Leaders in Science and Medicine Call to ​Control Biological Time and Transform Transplantation

Wednesday, June 7, 2017

Preservation capabilities is identified as one of the key challenges facing biomedicine today affecting millions of people each year worldwide by constraining the ability to treat patients for heart disease, cancer, diabetes, liver failure, and other leading causes of death. Implications for global health, the success of scientific research and drug discovery, healthcare expenditures, and national defense are profound.

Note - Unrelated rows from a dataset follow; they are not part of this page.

def execCtDrop (u : UnitId) (f : OFmt) (s : State) : Out :=
  clusterOp u f f.wf (fun s => objectOp u (s.x u f.xd).toNat [(s.x u f.xa).toNat] (dropPlan f.p24.toNat) s) s

/-- NTT and INTT of an object in the other form. -/
def formPlan (op : Nat) (ntt : Bool) (i : Image) (l : List Operand) : ObjectOp :=
  let a := opNth l 0
  let r := setOf i a.h
  { agree := a.h.fmt == 1 || a.h.fmt == 2
    keys := []
    out := { a.h with ntt := ntt }
    body := fun _ => if a.h.ntt == ntt then freeBody r a.h.parts a.h.level op [a.body]
      else mapLimbs r a.h.level (fun q psi => if ntt then nttLimb q psi r.logN else inttLimb q psi r.logN) a.body }

def execCtNtt (u : UnitId) (f : OFmt) (s : State) : Out :=
  clusterOp u f f.wf (fun s => objectOp u (s.x u f.xd).toNat [(s.x u f.xa).toNat] (formPlan 0x41 true) s) s

def execCtIntt (u : UnitId) (f : OFmt) (s : State) : Out :=
  clusterOp u f f.wf (fun s => objectOp u (s.x u f.xd).toNat [(s.x u f.xa).toNat] (formPlan 0x42 false) s) s

/-- SLOT_SUM: LOG_S times, the sum of the ciphertext and its rotation by 2^i, from i = 0. -/
def slotSumPlan (i : Image) (l : List Operand) : ObjectOp :=
  let a := opNth l 0
  let r := setOf i a.h
  let n := if a.h.ckks then a.h.logN - 1 else a.h.logN
  { agree := a.h.fmt == 1
    keys := (List.range n).map fun j => ⟨2, galoisOf a.h.logN (2 ^ j : Nat), a.h.level⟩
    out := { a.h with noise := (List.range n).foldl (fun x _ => noiseAdd x (noiseAdd x r.incKs)) a.h.noise }
    body := fun kb => ctBytes r a.h.level a.h.ntt ((List.range n).foldl (fun x j =>
      ctAdd (r.basis a.h.level) x
        (ctAuto r.logN (galoisOf a.h.logN (2 ^ j : Nat)) (r.basis a.h.level) r.special (keyNth kb j) x)) (ctOf r a)) }

def execCtSlotsum (u : UnitId) (f : OFmt) (s : State) : Out :=
  clusterOp u f f.wf (fun s => objectOp u (s.x u f.xd).toNat [(s.x u f.xa).toNat] slotSumPlan s) s

/-! ### CT_FLOOD (R106) -/

/-- The draws of ciphertext `j` (R320): release noise per slot, u, e_0 with the flooding term, and e_1; and the number of draws
and of repeated attempts. -/
def floodDraws (c : RoundCtx) (r : RingSet) (j : Nat) : (List Int × List Int × List Int × List Int) × Nat × Nat :=
  let p := c.policy
  let n := 2 ^ r.logN
  let slots := Policy.slotsOf r
  let z := drawRun c 0 (j * slots) (min slots (p.stretchLen - j * slots))
  let e0 := drawRun c 1 (2 * j * n) n
  let e1 := drawRun c 1 ((2 * j + 1) * n) n
  let uu := drawRun c 2 (j * n) n
  let fl := drawRun c 3 (j * n) n
  let l := [z, uu, e0, e1, fl]
  ((z.1, uu.1, e0.1.zipWith (· + ·) fl.1, e1.1), (l.map fun x => x.1.length).sum, (l.map (·.2)).sum)

/-- The polynomial that encodes noise, slots beyond those given taking zero: z mod t in BFV; z · 2^(−f) at the ciphertext's SCALE in
CKKS. The slot transform is free. (DESIGN CHOICE, log entry 19) -/
def encodeNoise (r : RingSet) (h : ObjHeader) (f : Nat) (z : List Int) : List Int :=
  let slots := z ++ List.replicate (Policy.slotsOf r - z.length) 0
  (List.range (2 ^ r.logN)).map (if r.ckks then Config.encodedCoef [1, r.logN, h.scale, f] slots
    else Config.encodedCoef [0, r.logN, r.t] (slots.map (· % r.t)))
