-- ==== Sys2Proof/Machine/Ingest.lean ====
section
/-! DEFINITION. The ingest sequencer: the mode's checks of a completed message (R51, R71, R95), stamping (R24), ingest-ring
doorbells (R365) and the release of what a message occupied (R239, R366). -/

namespace Sys2Proof.Machine

/-- A free slot of a round's MODE_STAGE. -/
def freeStage (s : State) (p : Part) (k : Ctx) : Option Nat :=
  (modeSlots s p k).find? fun a => !(tget (s.part p).rxt.poolSlots k.val []).contains a

/-- The pool entry a tag matches: positions 0 to 3 in turn. -/
def poolCtx (s : State) (p : Part) (tag : U64) : Option Ctx :=
  (List.finRange 4).find? fun k => (s.ctx p k).phase != .free && poolMatches (s.ctx p k).policy tag

/-! ### The mode's checks -/

/-- R51. -/
def maskedMsgOk (q : Policy) (contrib len : Nat) (b : Bytes) : Bool :=
  let g := fieldLE b 4 4
  fieldLE b 0 4 == contrib && fieldLE b 8 4 == q.roundId % 2 ^ 32 && fieldLE b 12 4 == q.stretchId && decide (g < q.segments)
    && len == 16 + 4 * q.segWords g && decide (contrib < q.rosterLen) && contrib % q.groupSize == q.groupRank

/-- R71. -/
def sharedMsgOk (q : Policy) (contrib len : Nat) (b : Bytes) : Bool :=
  let form := fieldLE b 4 1
  fieldLE b 0 4 == contrib && decide (form < 2) && fieldLE b 5 1 == q.partyIndex && zerosAt b 6 2
    && fieldLE b 8 4 == q.roundId % 2 ^ 32 && fieldLE b 12 4 == q.stretchId
    && len == (if form = 1 then 80 else 48 + 8 * (q.wireLen + q.proofLen))
    && (form == 1 || (List.range (q.wireLen + q.proofLen)).all fun i => decide (fieldLE b (48 + 8 * i) 8 < goldilocks))

/-- Every word of a body lies below its limb's prime. -/
def bodyInRange (r : RingSet) (level : Nat) (body : Bytes) : Bool :=
  (List.range (body.length / 4)).all fun i =>
    decide (fieldLE body (4 * i) 4 < r.q.getD (i / 2 ^ r.logN % (level + 1)) 0)

/-- R95. (DEDUCED, log entry 101) -/
def encryptedMsgOk (q : Policy) (rings : List RingSet) (contrib len : Nat) (b : Bytes) : Bool :=
  match rings[q.paramSet]?, ObjHeader.parse (fieldB b 16 64) with
  | some r, some h =>
    let parts := if q.combine then 1 else 2
    fieldLE b 0 4 == contrib && fieldLE b 8 4 == q.roundId % 2 ^ 32 && fieldLE b 12 4 == q.stretchId
      && decide (fieldLE b 4 4 < q.ctCount)
      && (if q.combine then inRange 1 q.maxCohort contrib else decide (contrib < q.maxCohort))
      && h.fmt == q.tagKind && h.paramSet == q.paramSet && h.level == q.level && h.keyset == q.keysetId && h.parts == parts
      && h.ntt == q.encNtt && !h.poisoned && (q.combine || decide (h.noise ≤ q.maxInNoise))
      && h.bodyBytes == Policy.bodyBytes r parts q.level && len == 80 + h.bodyBytes && bodyInRange r q.level (b.drop 80)
  | _, _ => false

def messageOk (s : State) (p : Part) (k : Ctx) (tag : U64) (len : Nat) (b : Bytes) : Bool :=
  let q := (s.ctx p k).policy
  match q.mode with
  | .masked => maskedMsgOk q (tagContrib tag) len b
  | .shared => sharedMsgOk q (tagContrib tag) len b
  | .encrypted => encryptedMsgOk q (s.imageOf p).rings (tagContrib tag) len b

/-- The mode's counter of messages not stamped. -/
def countMalformed (p : Part) (k : Ctx) : State → State :=
  State.onCtx p k fun c => match c.policy.mode with
    | .masked => { c with masked := { c.masked with malformed := sat32 c.masked.malformed } }
    | .shared => { c with shared := { c.shared with malformed := sat32 c.shared.malformed } }
    | .encrypted => { c with enc := { c.enc with malformed := sat32 c.enc.malformed } }

/-! ### Stamping (R24) -/

/-- The ORDER entry of a contribution (R259). -/
def orderEntry (src : StampSource) (len : Nat) : OrderEntry := match src with
  | .conn c m => ⟨1, BitVec.ofNat 24 c, m, BitVec.ofNat 32 len⟩
  | .ring r i => ⟨2, BitVec.ofNat 24 r.val, i, BitVec.ofNat 32 len⟩
  | .forwarded => ⟨3, 0, 0, BitVec.ofNat 32 len⟩

/-- A message is stamped with the next ingest sequence number and a stamping beat. While the pair replays, the message goes
into the log, and re-enactment takes it from there (R267). -/
def stampNow (p : Part) (k : Ctx) (tag : U64) (beat va len : Nat) (b : Bytes) (src : StampSource) (s : State) : State :=
  let q := (s.ctx p k).policy
  let t : Stamp := {
    seq := (s.part p).ingestSeq, beat := beat, ctx := k, contrib := tagContrib tag
    index := if q.mode = .shared then 0 else fieldLE b 4 4
    msgVA := va, length := len
    noise := if q.mode = .encrypted then fieldLE b 21 1 else 0
    source := src }
  let s := State.onPart p (fun x => { x with stamps := x.stamps ++ [t], ingestSeq := x.ingestSeq + 1 }) s
  let s := logRecordAt p (beat + (s.part p).delay) 1 t.seq b s
  if (s.part p).twin.phase == .replaying then
    freeSource p k va src (State.onPart p (fun x => { x with stamps := x.stamps.filter (· != t) }) s)
  else s

/-- A completed message of a round: it is discarded under the mode's checks, stamped, or kept until ORDER names it. -/
def contribute (p : Part) (k : Ctx) (tag : U64) (va len : Nat) (b : Bytes) (src : StampSource) (s : State) : State :=
  if !messageOk s p k tag len b then freeSource p k va src (countMalformed p k s)
  else if (s.part p).silent then
    State.onTwin p (fun w => { w with held := w.held ++ [⟨orderEntry src len, k, tag, va, src⟩] }) s
  else
    let s := if (s.part p).bound then State.onTwin p (fun w => { w with orderDue := w.orderDue ++ [orderEntry src len] }) s else s
    stampNow p k tag s.sys.beat va len b src s

/-! ### Ring doorbells (R365) -/

/-- One entry that a doorbell covers. (DEDUCED, log entry 101) -/
def takeEntry (p : Part) (r : Fin 4) (s : State) : State :=
  let i := (s.part p).ingest[r]
  let index := i.taken
  let va := i.va.toNat + index.toNat % 2 ^ i.logEntries * 2 ^ i.logEntryBytes
  let head := viewVA s p va 64 0
  let tag : U64 := BitVec.ofNat 64 (fieldLE head 0 8)
  let len := fieldLE head 8 4
  let s := State.onPart p (fun x => { x with ingest := vupd x.ingest r fun i => { i with taken := i.taken + 1 } }) s
  match poolCtx s p tag with
  | some k =>
    if zerosAt head 12 52 && decide (len ≤ 2 ^ i.logEntryBytes - 64) then
      contribute p k tag (va + 64) len (viewVA s p (va + 64) len 0) (.ring r index) s
    else drop index s
  | none => drop index s
where
  drop (index : U32) (s : State) : State :=
    freeEntry p r index (State.onPart p (fun x => { x with ingest := vupd x.ingest r fun i => { i with discards := sat32 i.discards } }) s)

def takeEntries (p : Part) (r : Fin 4) : Nat → State → State
  | 0, s => s
  | n + 1, s => takeEntries p r n (takeEntry p r s)

def writeIngDb (p : Part) (r : Fin 4) (v : U32) (s : State) : State :=
  let s := wake s
  let i := (s.part p).ingest[r]
  if i.enabled && doorbellOk i.db i.consumed v i.logEntries then
    takeEntries p r (fwd i.taken v) (State.onPart p (fun x => { x with ingest := vupd x.ingest r fun i => { i with db := v } }) s)
  else dbDiscard (.part p) s

/-- R365: an ingest doorbell. -/
def execIngDb (p : Part) (r : Fin 4) (value : U32) (s : State) : Out := .next (partWrite p (writeIngDb p r value) s)

end Sys2Proof.Machine
end

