-- ==== Sys2Proof/Machine/Partitions.lean ====
section
/-! DEFINITION. Partitions: creation and removal (R274, R275, R283 to R285), fencing (R253), the load of an image (R170, R171,
R201, R116, R117). -/

namespace Sys2Proof.Machine

/-! ### What changes of a partition have in common -/

/-- R421, R420: the event of a change of STATE or HELD_CAUSE. (DEDUCED, log entry 28) -/
def noteState (p : Part) (s : State) : State :=
  let x := s.part p
  if x.phase = x.shownPhase ∧ x.heldCause = x.shownCause then s
  else
    let d := detail 1 (x.phase.code ||| x.heldCause.code <<< 4)
    let st : Status := if x.phase ≠ x.shownPhase then (match x.phase with
      | .fenced => .fenced
      | .degraded => .degraded
      | _ => .ok) else .ok
    let sev : Severity := match st with
      | .fenced => .critical
      | .degraded => .error
      | _ => if x.heldCause ≠ x.shownCause ∧ x.heldCause ≠ .none then .error else .info
    let s := State.onPart p (fun x => { x with shownPhase := x.phase, shownCause := x.heldCause }) s
    if x.phase = .absent then postF0 .partition st sev p.val d s else postBoth p .partition st sev p.val d s

/-- The commands of a partition in progress: the command, its code, AUX and RESULT. -/
def openCommands (s : State) (p : Part) : List (Cmd × Nat × Nat × Nat) :=
  let x := s.part p
  let one (o : Option Cmd) (op : Nat) : List (Cmd × Nat × Nat × Nat) := match o with
    | some c => [(c, op, 0, 0)]
    | none => []
  (x.ctxs.toList.flatMap fun c =>
      one (c.claim.map (·.cmd)) 0x10 ++ one c.openCmd 0x10 ++ (c.masked.queue.map fun j => (j.cmd, 0x12, 0, j.applied))
        ++ one c.finCmd 0x13 ++ one c.abortCmd 0x14 ++ one c.ackCmd 0x15)
    ++ one (x.img.load.map (·.cmd)) 0x08 ++ one x.twin.bindCmd 0x31 ++ one x.twin.ckptCmd 0x32 ++ one x.twin.replayCmd 0x33
    ++ (x.rxt.grants.flatMap fun g => one g.2.revokeCmd 0x21)
    ++ (s.rxt.conns.flatMap fun c => if c.2.part = p ∧ c.2.state ≠ .free then one c.2.createCmd 0x22 ++ one c.2.destroyCmd 0x23 else [])

/-- Every command of the partition in progress completes with a status (R253, R283). -/
def endCommands (p : Part) (st : Status) (s : State) : State :=
  let l := openCommands s p
  let s := forAll l (fun (c, op, aux, res) => complete c op st aux res) s
  let s := State.onPart p (fun x => { x with
    ctxs := vall x.ctxs fun _ c => { c with claim := none, openCmd := none, finCmd := none, abortCmd := none, ackCmd := none,
                                            masked := { c.masked with
                                              queue := [], failRecord := if c.masked.queue.isEmpty then c.masked.failRecord else 0
                                              unmaskStatus := if c.masked.queue.isEmpty then c.masked.unmaskStatus else st } },
    img := { x.img with load := none, lastStatus := if x.img.load.isSome then st else x.img.lastStatus },
    twin := { x.twin with bindCmd := none, ckptCmd := none, replayCmd := none },
    rxt := { x.rxt with grants := x.rxt.grants.map fun g => (g.1, { g.2 with revokeCmd := none }) } }) s
  s.onConns fun _ c => if c.part = p then { c with createCmd := none, destroyCmd := none } else c

/-- The clusters of the partition run no beat: what the beat in progress wrote is undone. -/
def stopClusters (p : Part) (s : State) : State :=
  let s := forAll (s.diesOf p) abortDie s
  let s := forAll (s.diesOf p) (fun d => forAll (List.finRange 32) fun c =>
    State.onCluster d c fun r => { r with running := false, aborted := false, overrun := false, waitFault := false }) s
  State.onImg p (fun i => { i with kind := .held }) s

/-- R253: the partition is fenced. Its state freezes, and every command in progress ends. -/
def fencePartition (p : Part) (s : State) : State :=
  match (s.part p).phase with
  | .absent => s
  | .removing => s
  | .fenced => s
  | _ =>
    let s := endCommands p .fenced (stopClusters p s)
    let s := State.onPart p (fun x => { x with
      phase := .fenced, degradeDue := false,
      ctxs := vall x.ctxs fun _ c => if c.phase = .free then c else { c with phase := .fenced, headerWait := .none } }) s
    let s := s.onRng fun r => { r with waiting := r.waiting.filter fun w => w.inst != partInst p }
    noteState p s

/-! ### The pool (R198) and the tables -/

/-- Next free page of a site for small pages, rising from the bottom, and for 32 MiB frames, falling from the top; `rest` holds
the pages above the last whole frame and those of the frames passed over. -/
structure SiteCursor where
  site : Nat
  low : Nat
  high : Nat
  rest : List Nat
  deriving DecidableEq, Repr

/-- A small page of the site. -/
def SiteCursor.small (s : State) : Nat → SiteCursor → Option (Nat × SiteCursor)
  | 0, _ => none
  | fuel + 1, c =>
    if c.low < c.high then
      if pageGood s c.site c.low then some (c.low, { c with low := c.low + 1 })
      else SiteCursor.small s fuel { c with low := c.low + 1 }
    else match c.rest with
      | [] => none
      | f :: t => if pageGood s c.site f then some (f, { c with rest := t }) else SiteCursor.small s fuel { c with rest := t }

/-- A 32 MiB frame of the site. -/
def SiteCursor.large (s : State) : Nat → SiteCursor → Option (Nat × SiteCursor)
  | 0, _ => none
  | fuel + 1, c =>
    if c.high < c.low + 512 then none
    else if (List.range 512).all fun i => pageGood s c.site (c.high - 512 + i) then
      some (c.high - 512, { c with high := c.high - 512 })
    else SiteCursor.large s fuel { c with
      high := c.high - 512, rest := c.rest ++ (List.range 512).map fun i => c.high - 512 + i }

/-- Allocation state: the cursors, the one next in rotation first. -/
abbrev Cursors := List SiteCursor

/-- Take from the first site in rotation that has room. (DESIGN CHOICE, log entry 103) -/
def takeSite (f : SiteCursor → Option (Nat × SiteCursor)) : Cursors → Cursors → Option (Nat × Nat × Cursors)
  | _, [] => none
  | tried, c :: t => match f c with
    | some (n, c') => some (c.site, n, t ++ tried ++ [c'])
    | none => takeSite f (tried ++ [c]) t

/-- The pool of a partition with nothing taken. (DESIGN CHOICE, log entry 103) -/
def freshCursors (s : State) (p : Part) : Cursors := (s.diesOf p).map fun d =>
  ⟨d.val, 0, sitePages / 512 * 512, (List.range (sitePages % 512)).map (· + sitePages / 512 * 512)⟩

def cursorFuel (s : State) : Nat := (s.mem.sites.toList.map fun n => n.retired.length + n.retiring.length).sum + 1

/-- Pages for the tables. (DESIGN CHOICE, log entry 103) -/
def takePages (s : State) : Nat → Cursors → List (Nat × Nat) × Cursors
  | 0, cs => ([], cs)
  | n + 1, cs => match takeSite (SiteCursor.small s (cursorFuel s)) [] cs with
    | some (site, f, cs) =>
      let (l, cs) := takePages s n cs
      ((site, f) :: l, cs)
    | none => ([], cs)

/-- Leaves of an LPDDR5X range from page number `n` on, `count` pages: 32 MiB leaves where it covers an aligned 32 MiB. Where no
whole frame is left, an aligned 32 MiB takes small pages. (DESIGN CHOICE, log entry 103) -/
def dramLeaves (s : State) (perms : BitVec 5) : Nat → Nat → Nat → Cursors × Tbl U64 × Tbl U64 → Cursors × Tbl U64 × Tbl U64
  | 0, _, _, x => x
  | fuel + 1, n, count, (cs, small, large) =>
    if count = 0 then (cs, small, large)
    else match (if n % 512 = 0 ∧ 512 ≤ count then takeSite (SiteCursor.large s (cursorFuel s)) [] cs else none) with
      | some (site, f, cs) => dramLeaves s perms fuel (n + 512) (count - 512) (cs, small, tput large (n / 512) (dramLeaf site f true perms))
      | none => match takeSite (SiteCursor.small s (cursorFuel s)) [] cs with
        | some (site, f, cs) => dramLeaves s perms fuel (n + 1) (count - 1) (cs, tput small n (dramLeaf site f false perms), large)
        | none => (cs, small, large)

/-- SRAM leaves take the pages of their cluster's slice in order; `used` counts them by die and cluster. -/
def sramLeaves (die : Nat) (r : MapRec) : Nat → Nat → Tbl Nat × Tbl U64 → Tbl Nat × Tbl U64
  | 0, _, x => x
  | count + 1, n, (used, small) =>
    let key := die * 32 + r.cluster
    let page := tget used key 0
    sramLeaves die r count (n + 1) (tput used key (page + 1), tput small n (sramLeaf die r.cluster page r.perms))

/-- Insertion of map records by address. -/
def insertMap (r : MapRec) : List MapRec → List MapRec
  | [] => [r]
  | q :: t => if r.va ≤ q.va then r :: q :: t else q :: insertMap r t

/-- The device die of an image die. -/
def dieNumber (ds : List Die) (i : Nat) : Nat := (ds[i]?.map (·.val)).getD 0

/-- All leaves of the map, in rising address order (R198, R201). (DESIGN CHOICE, log entry 103) -/
def mapLeaves (s : State) (ds : List Die) (recs : List MapRec) (cs : Cursors) : Cursors × Tbl U64 × Tbl U64 :=
  let step (x : (Cursors × Tbl U64 × Tbl U64) × Tbl Nat) (r : MapRec) : (Cursors × Tbl U64 × Tbl U64) × Tbl Nat :=
    let ((cs, small, large), used) := x
    let n := r.va / 2 ^ 16
    let count := r.length / 2 ^ 16
    if r.backing = 0 then
      let (used, small) := sramLeaves (dieNumber ds r.die) r count n (used, small)
      ((cs, small, large), used)
    else if r.backing = 1 then (dramLeaves s r.perms count n count (cs, small, large), used)
    else x
  ((recs.foldr insertMap []).foldl step ((cs, [], []), [])).1

/-- The HOST_OWNED leaves a new image keeps, narrowed to its records (R201). -/
def keptLeaves (m : PartMem) (recs : List MapRec) : Tbl U64 :=
  m.leaves.filterMap fun (n, e) =>
    if !leafHostOwned e then none
    else if loadWindow (n * 2 ^ 16) then some (n, e)
    else match recs.find? fun r => r.backing == 2 && decide (r.va ≤ n * 2 ^ 16 ∧ n * 2 ^ 16 < r.va + r.length) with
      | some r => some (n, e &&& ~~~((BitVec.ofNat 64 (31 - r.perms.toNat)) <<< 5))
      | none => none

/-- The level 3 tables that a map needs: those of the load window, of its BACKING 2 ranges and of its small leaves. -/
def tableNumbers (recs : List MapRec) (small : Tbl U64) : List Nat :=
  let host := (recs.filter fun r => r.backing == 2).flatMap fun r =>
    (List.range ((r.va + r.length - 1) / 2 ^ 25 - r.va / 2 ^ 25 + 1)).map (· + r.va / 2 ^ 25)
  (host ++ (tkeys small).map (· / 512) ++ (List.range 32).map (· + 0x7FE0)).foldl insertSet []

/-- The leaves and the tables of a map, laid out over an empty pool: the leaves first, then the tables' pages. -/
def layOut (s : State) (p : Part) (recs : List MapRec) (m : PartMem) : PartMem :=
  let (cs, small, large) := mapLeaves s (s.diesOf p) recs (freshCursors s p)
  let kept := keptLeaves m recs
  let m := { m with leaves := kept.foldl (fun t (e : Nat × U64) => tput t e.1 e.2) small, largeLeaves := large,
                    tableNums := tableNumbers recs small, cached := [], badTables := [] }
  let pages := (takePages s m.pageCount cs).1
  { m with tablePages := pages, ptRoot := rootOf pages }

/-- Write every leaf and every table of a map (R201). -/
def setMap (p : Part) (recs : List MapRec) (s : State) : State :=
  State.putTables p (State.onMem p (fun m =>
    let m := layOut s p recs m
    { m with dirtyDram := ((usedPages m).filter fun x => !m.dirtyDram.contains x) ++ m.dirtyDram }) s)

/-- Install the map of the partition's image, or the bare load window (R201, R362). -/
def installMap (p : Part) (s : State) : State :=
  setMap p (match (s.part p).img.image with
    | some i => i.memMap
    | none => []) s

/-- The fault entries that a load or a removal leaves: those no agent waits on (R207). -/
def PartMem.plainFaults (m : PartMem) : PartMem :=
  { m with faults := m.faults.filter fun f => !f.waits, heldFaults := m.heldFaults.filter fun e => !e.resumeNeeded, cached := [] }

In the US, for every 1 patient on the heart transplant wait list who does not receive an organ in time, 10 hearts from organ donors go unused despite the amazing work by organ procurement organizations. Short heart preservation windows (only 3-5 hours) are a major driver of this phenomenon. Said Chief of Transplantation, MGH and Harvard Professor, James Markmann, "Organ preservation is a field ripe for game-changing innovation, with entirely new possibilities for organ transplantation opened up by cryopreserving organs."

Authors include Nobel Prize and Breakthrough Prize winners, leaders of transplant societies, pioneers of tissue engineering, xenotransplantation, and other fields, and scientists and/or heads of transplantation from Harvard, MIT, Stanford, Johns Hopkins, etc. Many of these leaders will gather at the upcoming global Organ Banking Summit at Harvard Medical School. "This is the kickoff for a modern day 'Apollo Program in Organ Banking'. Like going to moon was audacious, but something we knew we could accomplish, so is solving organ cryobanking," said co lead author and chairman of the Organ Preservation Alliance, Dr. Sebastian Giwa.

As announced by the Obama White House, in partnership with the Organ Preservation Alliance, the American Society of Transplantation (AST) just launched a new branch. "Organ preservation is a field long overdue for large-scale, focused attention from the surrounding scientific and medical communities. For organ cryopreservation in particular, implications for global health are enormous," said coauthor, past president of AST and Harvard Professor, Anil Chandraker.

Examples of the scientific renaissance are developments in nanotechnology-based cryo-warming (March 2017); and cryobanking and transplantation of whole animal limbs (April 2017).

Momentum also includes government support spanning a NSF-funded technology roadmap and White House roundtable to a DARPA workshop and the DoD launching 6 funding pipelines (see Scientific American, The Economist).